## [WHAT YOU HAVE TO DO]
Below are the records; count how many of their lines carry "masters" and give only the number.

(Stored data entries)
[Start of Attachment]

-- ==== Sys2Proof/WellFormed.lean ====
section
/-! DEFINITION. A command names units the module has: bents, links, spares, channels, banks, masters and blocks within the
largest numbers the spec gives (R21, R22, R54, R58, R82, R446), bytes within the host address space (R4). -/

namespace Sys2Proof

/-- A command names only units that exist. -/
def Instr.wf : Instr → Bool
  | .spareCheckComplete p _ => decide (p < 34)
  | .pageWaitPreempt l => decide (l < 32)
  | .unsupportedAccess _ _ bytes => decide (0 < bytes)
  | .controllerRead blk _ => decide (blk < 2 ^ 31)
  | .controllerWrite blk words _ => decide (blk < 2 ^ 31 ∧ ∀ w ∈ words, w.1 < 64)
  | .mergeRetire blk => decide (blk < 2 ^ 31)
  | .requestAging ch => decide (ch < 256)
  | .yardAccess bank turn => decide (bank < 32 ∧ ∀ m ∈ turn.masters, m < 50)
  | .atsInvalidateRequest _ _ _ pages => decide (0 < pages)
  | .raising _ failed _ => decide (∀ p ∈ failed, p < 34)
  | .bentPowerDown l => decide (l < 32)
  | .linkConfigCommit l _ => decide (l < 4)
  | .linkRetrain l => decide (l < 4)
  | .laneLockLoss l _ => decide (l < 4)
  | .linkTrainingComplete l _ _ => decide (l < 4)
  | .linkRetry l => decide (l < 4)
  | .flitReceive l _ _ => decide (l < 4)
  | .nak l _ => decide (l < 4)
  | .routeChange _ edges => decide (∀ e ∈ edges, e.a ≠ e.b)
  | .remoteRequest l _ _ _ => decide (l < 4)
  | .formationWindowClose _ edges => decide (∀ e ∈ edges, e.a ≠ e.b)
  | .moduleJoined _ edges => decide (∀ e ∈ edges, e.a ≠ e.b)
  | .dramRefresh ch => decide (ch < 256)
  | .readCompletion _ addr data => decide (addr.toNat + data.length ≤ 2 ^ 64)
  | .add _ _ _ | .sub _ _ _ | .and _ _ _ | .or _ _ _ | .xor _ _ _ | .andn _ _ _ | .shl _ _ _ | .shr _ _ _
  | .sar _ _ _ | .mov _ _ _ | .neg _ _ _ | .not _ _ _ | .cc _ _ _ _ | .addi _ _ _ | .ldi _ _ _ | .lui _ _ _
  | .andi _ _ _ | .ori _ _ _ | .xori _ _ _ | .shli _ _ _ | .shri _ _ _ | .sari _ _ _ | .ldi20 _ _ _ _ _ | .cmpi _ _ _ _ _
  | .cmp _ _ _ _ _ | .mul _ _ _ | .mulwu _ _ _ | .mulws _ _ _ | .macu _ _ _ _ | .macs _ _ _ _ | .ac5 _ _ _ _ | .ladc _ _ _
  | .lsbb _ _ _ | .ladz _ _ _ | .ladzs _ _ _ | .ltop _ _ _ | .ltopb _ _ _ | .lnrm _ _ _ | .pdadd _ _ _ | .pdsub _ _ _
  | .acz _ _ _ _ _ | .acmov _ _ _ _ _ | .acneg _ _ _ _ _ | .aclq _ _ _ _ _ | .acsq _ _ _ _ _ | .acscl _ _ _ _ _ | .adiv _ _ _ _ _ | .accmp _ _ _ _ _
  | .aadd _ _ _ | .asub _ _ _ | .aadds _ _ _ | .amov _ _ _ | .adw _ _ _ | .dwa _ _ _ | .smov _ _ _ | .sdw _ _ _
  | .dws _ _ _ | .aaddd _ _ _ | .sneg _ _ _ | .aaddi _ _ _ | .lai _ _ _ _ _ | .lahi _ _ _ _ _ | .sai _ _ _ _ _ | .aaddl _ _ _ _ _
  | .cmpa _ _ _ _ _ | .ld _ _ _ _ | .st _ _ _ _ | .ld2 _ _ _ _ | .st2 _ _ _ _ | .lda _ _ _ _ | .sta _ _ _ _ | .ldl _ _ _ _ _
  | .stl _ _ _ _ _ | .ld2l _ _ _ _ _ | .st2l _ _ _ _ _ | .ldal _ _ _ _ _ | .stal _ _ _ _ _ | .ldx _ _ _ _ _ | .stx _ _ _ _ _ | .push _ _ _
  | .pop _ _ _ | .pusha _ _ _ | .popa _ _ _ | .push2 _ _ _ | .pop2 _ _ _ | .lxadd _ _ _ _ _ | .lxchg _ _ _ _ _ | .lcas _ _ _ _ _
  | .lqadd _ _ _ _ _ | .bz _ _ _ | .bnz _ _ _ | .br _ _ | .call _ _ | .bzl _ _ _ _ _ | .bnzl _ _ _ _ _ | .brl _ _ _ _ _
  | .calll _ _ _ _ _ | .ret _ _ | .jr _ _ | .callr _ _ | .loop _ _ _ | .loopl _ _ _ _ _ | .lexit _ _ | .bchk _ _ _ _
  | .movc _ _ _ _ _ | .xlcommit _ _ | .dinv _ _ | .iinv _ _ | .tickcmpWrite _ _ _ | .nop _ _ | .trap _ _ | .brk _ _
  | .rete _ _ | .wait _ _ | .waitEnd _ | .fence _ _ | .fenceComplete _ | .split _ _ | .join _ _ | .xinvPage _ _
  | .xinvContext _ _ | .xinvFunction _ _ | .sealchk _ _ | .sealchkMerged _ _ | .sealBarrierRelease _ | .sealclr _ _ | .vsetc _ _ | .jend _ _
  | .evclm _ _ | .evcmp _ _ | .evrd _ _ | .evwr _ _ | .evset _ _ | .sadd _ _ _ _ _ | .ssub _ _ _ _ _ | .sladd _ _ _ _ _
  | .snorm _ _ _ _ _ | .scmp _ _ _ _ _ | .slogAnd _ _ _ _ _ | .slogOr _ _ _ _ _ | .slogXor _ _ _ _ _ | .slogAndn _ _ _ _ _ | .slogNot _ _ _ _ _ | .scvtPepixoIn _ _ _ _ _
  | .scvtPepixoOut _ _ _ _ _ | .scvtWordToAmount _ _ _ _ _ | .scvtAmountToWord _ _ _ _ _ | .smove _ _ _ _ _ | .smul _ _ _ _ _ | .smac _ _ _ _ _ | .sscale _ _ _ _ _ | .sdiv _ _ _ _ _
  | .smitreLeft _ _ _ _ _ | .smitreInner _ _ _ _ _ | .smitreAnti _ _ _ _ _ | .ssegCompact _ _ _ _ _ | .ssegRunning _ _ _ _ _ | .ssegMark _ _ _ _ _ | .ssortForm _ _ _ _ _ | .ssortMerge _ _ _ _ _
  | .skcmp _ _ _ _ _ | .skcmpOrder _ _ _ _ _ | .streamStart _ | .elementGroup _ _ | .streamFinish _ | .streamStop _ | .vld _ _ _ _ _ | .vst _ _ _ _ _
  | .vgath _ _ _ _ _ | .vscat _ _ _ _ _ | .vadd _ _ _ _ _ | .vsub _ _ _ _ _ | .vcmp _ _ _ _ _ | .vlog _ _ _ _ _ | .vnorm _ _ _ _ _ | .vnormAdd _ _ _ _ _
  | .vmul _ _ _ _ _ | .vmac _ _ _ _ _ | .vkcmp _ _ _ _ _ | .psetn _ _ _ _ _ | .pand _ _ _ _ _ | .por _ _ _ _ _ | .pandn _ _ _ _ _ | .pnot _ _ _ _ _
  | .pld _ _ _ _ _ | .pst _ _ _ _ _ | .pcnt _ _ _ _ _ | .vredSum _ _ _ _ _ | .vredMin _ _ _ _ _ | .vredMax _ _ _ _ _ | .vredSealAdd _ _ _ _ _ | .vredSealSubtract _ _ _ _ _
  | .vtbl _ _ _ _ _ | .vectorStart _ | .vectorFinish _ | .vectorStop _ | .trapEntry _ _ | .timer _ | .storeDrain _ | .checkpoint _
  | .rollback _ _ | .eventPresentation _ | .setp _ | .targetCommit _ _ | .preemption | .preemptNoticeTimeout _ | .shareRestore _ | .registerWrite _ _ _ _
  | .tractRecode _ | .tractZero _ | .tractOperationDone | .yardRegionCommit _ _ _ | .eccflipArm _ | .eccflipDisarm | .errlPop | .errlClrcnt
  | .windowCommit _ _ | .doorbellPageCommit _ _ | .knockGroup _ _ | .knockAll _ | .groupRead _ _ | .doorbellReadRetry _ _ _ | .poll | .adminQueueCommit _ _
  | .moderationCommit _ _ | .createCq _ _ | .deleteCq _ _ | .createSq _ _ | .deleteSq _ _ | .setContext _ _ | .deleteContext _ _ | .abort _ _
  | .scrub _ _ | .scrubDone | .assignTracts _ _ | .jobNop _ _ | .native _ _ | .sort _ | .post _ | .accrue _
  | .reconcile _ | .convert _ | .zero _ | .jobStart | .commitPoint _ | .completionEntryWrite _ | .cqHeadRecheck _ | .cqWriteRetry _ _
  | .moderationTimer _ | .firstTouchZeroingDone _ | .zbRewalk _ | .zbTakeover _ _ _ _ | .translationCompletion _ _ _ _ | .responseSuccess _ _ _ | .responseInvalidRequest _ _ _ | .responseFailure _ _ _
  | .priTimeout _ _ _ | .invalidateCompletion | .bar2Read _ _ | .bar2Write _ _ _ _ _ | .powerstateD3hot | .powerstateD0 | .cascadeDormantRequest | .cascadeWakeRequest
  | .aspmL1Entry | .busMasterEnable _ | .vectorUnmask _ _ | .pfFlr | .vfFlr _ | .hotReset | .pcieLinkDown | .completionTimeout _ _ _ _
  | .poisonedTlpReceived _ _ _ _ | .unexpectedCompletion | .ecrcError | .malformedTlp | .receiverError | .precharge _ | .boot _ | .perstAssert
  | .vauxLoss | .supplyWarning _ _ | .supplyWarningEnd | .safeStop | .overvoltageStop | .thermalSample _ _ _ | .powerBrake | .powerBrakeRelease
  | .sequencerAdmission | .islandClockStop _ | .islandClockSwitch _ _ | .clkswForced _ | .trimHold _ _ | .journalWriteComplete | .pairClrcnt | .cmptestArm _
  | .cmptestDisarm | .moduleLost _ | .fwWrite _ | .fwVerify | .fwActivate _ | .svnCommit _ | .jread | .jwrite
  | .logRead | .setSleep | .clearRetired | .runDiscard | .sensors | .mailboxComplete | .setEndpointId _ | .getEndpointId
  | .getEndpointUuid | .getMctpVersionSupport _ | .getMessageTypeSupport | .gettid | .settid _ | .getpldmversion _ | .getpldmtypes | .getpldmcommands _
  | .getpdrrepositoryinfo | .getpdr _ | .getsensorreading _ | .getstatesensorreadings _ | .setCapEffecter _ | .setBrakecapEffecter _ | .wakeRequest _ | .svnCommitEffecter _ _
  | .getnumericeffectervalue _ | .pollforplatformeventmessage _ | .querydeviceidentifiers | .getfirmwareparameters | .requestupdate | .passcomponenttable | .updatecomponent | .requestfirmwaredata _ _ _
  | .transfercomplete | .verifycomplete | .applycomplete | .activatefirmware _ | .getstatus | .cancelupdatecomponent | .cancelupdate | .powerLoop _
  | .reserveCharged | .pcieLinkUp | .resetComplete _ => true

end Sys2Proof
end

[End of Attachment]

## [RESULT BELOW]
2